IN_COLAB = 'google.colab' in sys.modules

path = None
if IN_COLAB:
  drive.mount('/content/gdrive')
  path = "./gdrive/My Drive/SearchEngine/"
else:
  path = "./SearchEngine/"

# Download Test Collection

For this example we use a standard test collection known as AdHoc8. This test collection was developed for the Ad Hoc Track of the 8th Text REtrieval Conference (TREC). 

This test collection consists of: 

1. A collection of documents;
2. A set of topics;
3. A set of relevance assessments.

To access the collection of documents you need to request a copy through the LDC dataset at this [link](https://catalog.ldc.upenn.edu/LDC93T3A). You can download the set of topics and the relevance assessments from the TREC website at this [link](https://trec.nist.gov/data/test_coll.html).

However, if I have given you access to this test collection, you can use the code below to download it. Note that you need to substitute your GitLab username and password in order to download the test collection.

In [0]:
if not os.path.exists(path + "test-collection"):
  !rm -fr "$path"/test-collection
  !git clone https://username:password@gitlab.com/aldolipani/adhoc8.git
  !mv adhoc8 "$path"/test-collection

In case you want to use your own test collection, here I show you the folder structure of the test-collection folder.

In [0]:
!ls "$path"/test-collection

In [0]:
!ls "$path"/test-collection/Collection

In [0]:
!ls "$path"/test-collection/Topics

In [0]:
!ls "$path"/test-collection/QRels

# Parse Collection

This code cell parses each file of the Collection folder. From each file it will extract the documents contained therein and create a 
`collection` dictionary indexed by document id containing the document text.

In [0]:
%%time
collection = {}

if not os.path.exists(path + "collection.npy"):
  for file_name in tqdm_notebook(list(glob.iglob(path + "test-collection/Collection/**", recursive = True))):
    if os.path.isfile(file_name):
      text = "<DOCS>" + codecs.open(file_name, "r", "iso-8859-1").read() + "</DOCS>"
      parsed_text = BeautifulSoup(text)
      for doc in parsed_text.docs:
        id = None
        text = []
        for field in doc:
          if isinstance(field, Tag):
            if field.name == "docno":
              id = field.text.strip()
            else:
              text.append(field.text.strip())
        collection[id] = "\n".join(text)
      
  np.save(path + "collection.npy", collection)
else:
  print("loading", path + "collection.npy")
  collection = np.load(path + "collection.npy", allow_pickle=True).all()

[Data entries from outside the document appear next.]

-- ==== Sys2Proof/Laws/Ops.lean ====
section
/-! SUPPORT. What each shared operation does: the events it adds, the commits it makes, the registers it sets, and the one
induction over the run of a command. -/

namespace Sys2Proof.Machine

/-! ### SEQ's events -/

theorem seqTrace_seqEmit (e : Event) (s : State) (h : e.bySeq = true) : seqTrace (seqEmit e s) = seqTrace s ++ [e] := by
  have : seqTrace (seqEmit e s) = seqTrace (interleave s) ++ [e] := by simp [seqTrace, seqEmit, h]
  rw [this, seqTrace_interleave]

@[simp] theorem seqTrace_raise (c : Cause) (s : State) : seqTrace (raise c s) = seqTrace s ++ [.ret c] :=
  seqTrace_seqEmit (.ret c) s rfl

@[simp] theorem seqTrace_returnOk (s : State) : seqTrace (returnOk s) = seqTrace s ++ [.ret .ok] :=
  seqTrace_seqEmit (.ret .ok) s rfl

@[simp] theorem seqTrace_setField (f : CfgField) (b : Bool) (s : State) : seqTrace (setField f b s) = seqTrace s := rfl

theorem seqTrace_seqEmits (es : List Event) (s : State) (h : ∀ e ∈ es, e.bySeq = true) :
    seqTrace (seqEmits es s) = seqTrace s ++ es := by
  induction es generalizing s with
  | nil => simp [seqEmits]
  | cons e es ih =>
    rw [seqEmits, ih _ (fun x hx => h x (List.mem_cons_of_mem _ hx)), seqTrace_seqEmit _ _ (h e List.mem_cons_self)]
    simp

@[simp] theorem seqTrace_withoutHost (f : State → State) (s : State) :
    seqTrace (withoutHost f s) = seqTrace (f { s with hostq := [] }) := rfl

@[simp] theorem seqTrace_driveCommit (s : State) : seqTrace (driveCommit s) = seqTrace s := by simp [seqTrace]

theorem commitEvents_bySeq (v : Byte) : ∀ e ∈ commitEvents v, e.bySeq = true := by
  simp only [commitEvents, List.mem_append, List.mem_map, List.mem_singleton]
  rintro e (⟨w, -, rfl⟩ | rfl) <;> rfl

@[simp] theorem seqTrace_commit (s : State) : seqTrace (commit s) = seqTrace s ++ commitEvents s.cfg := by
  rw [commit, seqTrace_withoutHost, seqTrace_seqEmits _ _ (commitEvents_bySeq _)]
  have : seqTrace { driveCommit s with hostq := [] } = seqTrace (driveCommit s) := rfl
  rw [this, seqTrace_driveCommit]

@[simp] theorem seqTrace_beforeAccess (s : State) : seqTrace (beforeAccess s) = seqTrace s := by
  have : seqTrace (beforeAccess s) = seqTrace (interleave { s with hostq := [] }) := rfl
  rw [this, seqTrace_interleave]
  rfl

/-- What holds whatever HOST has pending, and is kept when lines and panel are driven and when SEQ emits, a commit keeps. -/
theorem commit_induct {P : State → Prop} {s : State} (hq : ∀ s q, P s → P { s with hostq := q })
    (hd : P s → P (driveCommit s)) (he : ∀ e ∈ commitEvents s.cfg, ∀ s, P s → P (seqEmit e s)) (h : P s) : P (commit s) := by
  have hes : ∀ es : List Event, (∀ e ∈ es, ∀ s, P s → P (seqEmit e s)) → ∀ s, P s → P (seqEmits es s) := by
    intro es
    induction es with
    | nil => exact fun _ _ h => h
    | cons e es ih =>
      exact fun hes s h => ih (fun x hx => hes x (List.mem_cons_of_mem _ hx)) _ (hes e List.mem_cons_self s h)
  unfold commit withoutHost
  generalize hu : seqEmits (commitEvents s.cfg) { driveCommit s with hostq := [] } = u
  have : P u := hu ▸ hes _ he _ (hq _ _ (hd h))
  exact hq u _ this

@[simp] theorem seqTrace_delay (n : Nat) (s : State) : seqTrace (delay n s) = seqTrace s ++ [.delay n] :=
  seqTrace_seqEmit (.delay n) s rfl

@[simp] theorem seqTrace_issueWave (g high low : Nat) (blk : Bool) (s : State) :
    seqTrace (issueWave g high low blk s) = seqTrace s ++ [.tpIssue g high low blk] :=
  seqTrace_seqEmit (.tpIssue g high low blk) s rfl

@[simp] theorem seqTrace_acquired (s : State) : seqTrace (acquired s) = seqTrace s ++ [.tpAcquire (s.tchGen + 1)] := by
  rw [acquired, seqTrace_seqEmit _ _ rfl]; rfl

@[simp] theorem seqTrace_acquireFailed (s : State) : seqTrace (acquireFailed s) = seqTrace s ++ [.tpAcquireFail] := by
  rw [acquireFailed, seqTrace_seqEmit _ _ rfl]; rfl

@[simp] theorem seqTrace_copyRow (len : Nat) (s : State) : seqTrace (copyRow len s) = seqTrace s := rfl

@[simp] theorem seqTrace_issueTransfer (s : State) :
    seqTrace (issueTransfer s) = seqTrace s ++ [.xfIssue (rowData (interleave s))] :=
  seqTrace_seqEmit (.xfIssue (rowData (interleave s))) s rfl

@[simp] theorem seqTrace_putSlot (s : State) : seqTrace (putSlot s) = seqTrace s := rfl
@[simp] theorem seqTrace_reclaim (s : State) : seqTrace (reclaim s) = seqTrace s := rfl
@[simp] theorem seqTrace_dropChannel (s : State) : seqTrace (dropChannel s) = seqTrace s := rfl
@[simp] theorem seqTrace_nextAct (s : State) : seqTrace (nextAct s) = seqTrace s := rfl
@[simp] theorem seqTrace_nextStep (s : State) : seqTrace (nextStep s) = seqTrace s := rfl
@[simp] theorem seqTrace_setFsm (f : Fsm) (s : State) : seqTrace (setFsm f s) = seqTrace s := rfl

@[simp] theorem seqTrace_accept (w : Word) (s : State) : seqTrace (accept w s) = seqTrace s ++ [.cmd w] := by
  rw [accept, seqTrace_seqEmit _ _ rfl]; rfl

@[simp] theorem seqTrace_rejectIllegal (w : Word) (s : State) :
    seqTrace (rejectIllegal w s) = seqTrace s ++ [.cmd w, .ret .illegalCommand] := by
  have : seqTrace (rejectIllegal w s) = seqTrace (seqEmits [.cmd w, .ret .illegalCommand] { s with hostq := [] }) := by
    simp only [seqTrace, rejectIllegal, withoutHost_trace]
  rw [this, seqTrace_seqEmits _ _ (by simp [Event.bySeq])]
  rfl

/-! ### The commit trace -/

/-- The commit trace is read off SEQ's events. -/
theorem commitTrace_eq (s : State) : commitTrace s = (seqTrace s).filterMap Event.committed := by
  unfold commitTrace seqTrace
  induction s.trace with
  | nil => rfl
  | cons e es ih =>
    rw [List.filter_cons, List.filterMap_cons]
    cases e <;> simp only [Event.bySeq, Event.committed, if_true, List.filterMap_cons, ih] <;> rfl

@[simp] theorem committed_commitEvents (v : Byte) : (commitEvents v).filterMap Event.committed = [v] := by
  simp [commitEvents, Event.committed, List.filterMap_append, List.filterMap_map, Function.comp_def]
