theorem witness_TpgSteps :
    ((playing 1 .queued).pq = ⟨1, 1, 0, true, .queued⟩ :: [] ∧ 0 < 1) ∧
    (playing 0 .queued).pq = ⟨1, 0, 0, true, .queued⟩ :: [] ∧
    (playing 1 .high).pq = ⟨1, 1, 0, true, .high⟩ :: [] ∧ (playing 0 .low).pq = ⟨1, 0, 0, true, .low⟩ :: [] := by decide

theorem witness_TpgPlaysQueueInOrder :
    (∀ w ∈ { still.devices with pq := [⟨1, 45, 5, false, .queued⟩, ⟨2, 0, 10, true, .queued⟩] }.pq, w.phase = .queued) ∧
      { still.devices with pq := [⟨1, 45, 5, false, .queued⟩, ⟨2, 0, 10, true, .queued⟩] }.pq ≠ [] := by decide

/-- The acquisition fails; a waveform with a high part and one without fail, the channel acquired and held. -/
theorem witness_PulseFails :
    (begunFails.atStart ∧ begunFails.tch = .absent ∧ acqAfter 0 begunFails = false) ∧
    ((failing 2 3 begun).atStart ∧ channelAfter 0 (failing 2 3 begun) ∧ (failing 2 3 begun).tpr = .none ∧
      1 + (acquireEvents (failing 2 3 begun)).length = 2 ∧ (failing 2 3 begun).failsAt 2 3) ∧
    ((failing 1 2 begunHeld).atStart ∧ channelAfter 0 (failing 1 2 begunHeld) ∧ (failing 1 2 begunHeld).tpr = .none ∧
      1 + (acquireEvents (failing 1 2 begunHeld)).length = 1 ∧ (failing 1 2 begunHeld).failsAt 1 2) :=
  ⟨⟨⟨rfl, rfl⟩, rfl, rfl⟩, ⟨⟨rfl, rfl⟩, .inr rfl, rfl, rfl, failing_failsAt _ _ _ (by decide) (by decide)⟩,
    ⟨rfl, rfl⟩, .inl (by decide), rfl, rfl, failing_failsAt _ _ _ (by decide) (by decide)⟩

/-- For NonBlockingPulseForfeits and SkipIsNonBlockingPulse: the channel held, and absent with a successful draw. -/
theorem witness_channelAfter_zero :
    begunHeld.atStart ∧ channelAfter 0 begunHeld ∧ begun.tch = .absent ∧ channelAfter 0 begun :=
  ⟨⟨rfl, rfl⟩, .inl (by decide), rfl, .inr rfl⟩

/-- For BlockingPulseCompletes, FrameStartCompletes, FrameEndCompletes. -/
theorem witness_prompt :
    begun.atStart ∧ channelAfter 0 begun ∧ channelAfter 27 begun ∧ channelAfter 54 begun ∧ channelAfter 27 begunHeld ∧
      begun.tpr = .none ∧ begun.promptFor 4 ∧ begun.promptFor 60 ∧ begun.promptFor 119 :=
  ⟨⟨rfl, rfl⟩, .inr rfl, .inr rfl, .inr rfl, .inl (by decide), rfl, ⟨by decide, by decide⟩, ⟨by decide, by decide⟩,
    ⟨by decide, by decide⟩⟩

/-- Each kind of wait, not lifted: no move, and for the transfer one beat short of its end. -/
theorem witness_WaitsEndUnderFairness :
    (actAt (.pulse 3 4 true) (waitingPulse []) = some .awaitPulse ∧ (interleave (waitingPulse [])).tpr = .none) ∧
    actAt (.outputRow 50 2) (waitingRow [.xfr 0]) = some .collectTransfer ∧
      ∀ ok, (interleave (waitingRow [.xfr 0])).xf ≠ .ended ok := by decide

theorem witness_WaitingPulseEnds :
    (actAt (.pulse 3 4 true) (waitingPulse [.tpg, .tpg, .tpg]) = some .awaitPulse ∧
      (interleave (waitingPulse [.tpg, .tpg, .tpg])).tpr = .ended) ∧
    (∀ p ∈ [(.frameStart, 0, 3), (.frameStart, 2, 3), (.frameStart, 3, 3), (.frameEnd, 2, 1), (.frameEnd, 3, 1)],
      actAt p.1 (waitingFrame p.1 p.2.1 p.2.2) = some .awaitPulse ∧
        (interleave (waitingFrame p.1 p.2.1 p.2.2)).tpr = .ended ∧ (waitingFrame p.1 p.2.1 p.2.2).step = p.2.1) ∧
    actAt (.pulse 3 4 true) (waitingPulse [.tpgFail true]) = some .awaitPulse ∧
      (interleave (waitingPulse [.tpgFail true])).tpr = .failed := by decide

print(str(len(collection)) + " documents read!")

#Create Direct Index

First we define the preprocessing steps performed on every word of the text. 

Note that this `preprocess` function will be reused for parsing the queries.

In [0]:
ps = nltk.stem.PorterStemmer()
preprocess_cache = {}
def preprocess(token):
  if token not in preprocess_cache:
    preprocess_cache[token] = ps.stem(token.lower())
  return preprocess_cache[token]

This code cell goes trough each document text in the `collection` dictionary, tokenise it, and then, to each token, apply the `preprocess` function.  The results of this code cell is a `direct_index` dictionary indexed by document id containing the document `bag-of-words`. A bag-of-words is a dictionary indexed by term containing the term frequency of the term in the document.

In [0]:
%%time
direct_index = {}

if not os.path.exists(path + "direct_index.npy"):
  stop_words = set(stopwords.words('english'))
  for doc in tqdm_notebook(collection):
    text = collection[doc]
    bag_or_words = {}
    for token in nltk.word_tokenize(text):
      if not (token in string.punctuation or token in stop_words):
        token = preprocess(token)
        if token not in bag_or_words:
          bag_or_words[token] = 1
        else:
          bag_or_words[token] += 1
    direct_index[doc] = bag_or_words

  np.save(path + "direct_index.npy", direct_index)
else:
  print("loading", path + "direct_index.npy")
  direct_index = np.load(path + "direct_index.npy", allow_pickle=True).all()
  
print(str(len(direct_index)) + " documents in the direct index!")

To free space in memory we delete the `collection` dictionary.

In [0]:
del collection # free the memory used by the object collection

# Create Inverted Index

This code cell goes trough each document in the direct index and term in their bag-of-words in order to create an `inverted_index` dictionary. This dictionary indexes by terms `posting` dictionary. Each posting dictionary indexes by  document id the term frequency of that term in this document.

In [0]:
%%time
inverted_index = {}

if not os.path.exists(path + "inverted_index.npy"):
  for doc in tqdm_notebook(direct_index):
    bag_of_words = direct_index[doc]
    for term in bag_of_words:
      if term not in inverted_index:
        inverted_index[term] = {}
      inverted_index[term][doc] = bag_of_words[term]
    if IN_COLAB:
      direct_index[doc] = None
  
  np.save(path + "inverted_index.npy", inverted_index)
else:
  print("loading", path + "inverted_index.npy")
  inverted_index = np.load(path + "inverted_index.npy", allow_pickle=True).all()
    
print(str(len(inverted_index)) + " words in the inverted index!")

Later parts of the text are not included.